New Hong Kong security law an “unconscionable” threat to judicial independence, says IBA

The imposition of the law could lead to violations of the ‘one country, two systems’ rule

New Hong Kong security law an “unconscionable” threat to judicial independence, says IBA

The International Bar Association (IBA) has condemned the new Hong Kong security law passed through by the National People’s Congress in Beijing yesterday.

The Law Society Gazette reported that congress had approved a “draft decision on establishing and improving the legal system and enforcement mechanisms for the Hong Kong Special Administrative Region to safeguard national security.” A total of 2,878 deputies from all over China voted in favour of the proposed legislation, with one opposing. Six deputies abstained from voting on the matter.

“This threat to judicial independence is unconscionable,” IBA President Horacio Bernades Neto and IBA Human Rights Institute (IBAHRI) director Helena Kennedy QC said in a joint statement.

The association said that this step would lead to Beijing imposing on Hong Kong from a legal standpoint, violating the “one country, two systems” rule under which the latter has been operating since 1997.

“We are concerned that the central and city government security agencies will establish a presence in Hong Kong under the guise of national security, and that Hong Kong’s foreign judges, who sit on the Court of Final Appeal to ensure international standards are met, will no longer be allowed to adjudicate on cases of national security,” Neto and Kennedy said.

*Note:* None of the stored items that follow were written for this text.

-- ==== Sys2Proof/Tests/Slice0.lean ====
section
/-! SUPPORT. Tests of the model against spec/95_test_vectors.md, one step each (its S and T ids are in the comments), and
for every statement with hypotheses a named witness that meets them, at the boundary values of its clauses. -/

namespace Sys2Proof.Machine

/-! ## A small machine for tests -/

/-- The reset state with one cycle owed, `pc`, and one word at `pc`, written by hand as two bytes. -/
def testAt (pc : Word) (hi lo : Byte) : State :=
  { State.reset with pc := pc, mem := Memory.writeBytes [] pc.toNat [hi, lo], slots := [.cycle] }

/-- The reset state with one word at 0x200. -/
def testWord (hi lo : Byte) : State := testAt 0x200 hi lo

/-- Bytes placed in memory. -/
def State.testBytes (s : State) (a : Nat) (bs : List Byte) : State := { s with mem := s.mem.writeBytes a bs }

/-- A register given a value. -/
def State.testReg (s : State) (x : RegIdx) (b : Byte) : State := { s with V := s.V.set x b }

/-- V0..VF = 01, 02, .., 10. -/
def State.testRegs (s : State) : State := { s with V := Vector.ofFn fun i => BitVec.ofNat 8 (i.val + 1) }

/-- What one observes of the next state of a step; nothing on a stop. -/
def testStep {α : Type} (s : State) (f : State → α) : Option α :=
  match step s with
  | .next t => some (f t)
  | .fault _ => none
  | .refused _ => none

/-- The error record after a step, when it halted the engine and left `pc`. -/
def State.testError (s t : State) : Option ErrorRecord :=
  if t.run = .halted ∧ t.pc = s.pc ∧ t.V = s.V ∧ t.stack = s.stack ∧ t.mem = s.mem then t.err else none

/-- Sixteen return addresses. -/
def testFull : List Word := List.replicate 16 0x0202

/-! ## WellFormed and Decode -/

theorem test_wellFormed_refuses_jpV0 : WellFormed .illegal (.jpV0 0x300) = false := by decide

theorem test_wellFormed_takes_jpV0 : WellFormed .jumpV0 (.jpV0 0x300) = true := by decide

-- 30_encoding.md R64 (match, mask): the words below are written out from its patterns.
theorem test_decode_flow :
    decode .illegal 0x00EE = .ok .ret ∧ decode .illegal 0x1ABC = .ok (.jpAddr 0xABC) ∧
      decode .illegal 0x2FED = .ok (.callAddr 0xFED) ∧ decode .illegal 0x3A5C = .ok (.seByte 0xA 0x5C) ∧
      decode .illegal 0x4B6D = .ok (.sneByte 0xB 0x6D) ∧ decode .illegal 0x51E0 = .ok (.seReg 0x1 0xE) ∧
      decode .illegal 0x92D0 = .ok (.sneReg 0x2 0xD) ∧ decode .jumpV0 0xB123 = .ok (.jpV0 0x123) := by decide

theorem test_decode_load :
    decode .illegal 0x6F07 = .ok (.ldByte 0xF 0x07) ∧ decode .illegal 0x8AF0 = .ok (.ldReg 0xA 0xF) ∧
      decode .illegal 0xAFFE = .ok (.ldIAddr 0xFFE) ∧ decode .illegal 0xF329 = .ok (.ldFVx 0x3) ∧
      decode .illegal 0xF433 = .ok (.ldBVx 0x4) ∧ decode .illegal 0xF555 = .ok (.ldMemVx 0x5) ∧
      decode .illegal 0xF665 = .ok (.ldVxMem 0x6) := by decide

theorem test_decode_alu :
    decode .illegal 0x7C9D = .ok (.addByte 0xC 0x9D) ∧ decode .illegal 0x8121 = .ok (.orReg 1 2) ∧
      decode .illegal 0x8342 = .ok (.andReg 3 4) ∧ decode .illegal 0x8563 = .ok (.xorReg 5 6) ∧
      decode .illegal 0x8784 = .ok (.addReg 7 8) ∧ decode .illegal 0x89A5 = .ok (.sub 9 0xA) ∧
      decode .illegal 0x8BC6 = .ok (.shr 0xB 0xC) ∧ decode .illegal 0x8DE7 = .ok (.subn 0xD 0xE) ∧
      decode .illegal 0x8F1E = .ok (.shl 0xF 1) ∧ decode .illegal 0xF71E = .ok (.addIVx 7) ∧
      decode .illegal 0xC93F = .ok (.rnd 9 0x3F) := by decide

The IBA and IBAHRI expressed concern that the proposed law was a move to further restrict the rights of peaceful protestors, directly contravening “obligations to uphold rights under the Basic Law and International Human Rights Law, including Article 27 of the Basic Law which grants Hong Kong residents the ‘freedom of speech, of the press and of publication; freedom of association and of demonstration’,” the association said.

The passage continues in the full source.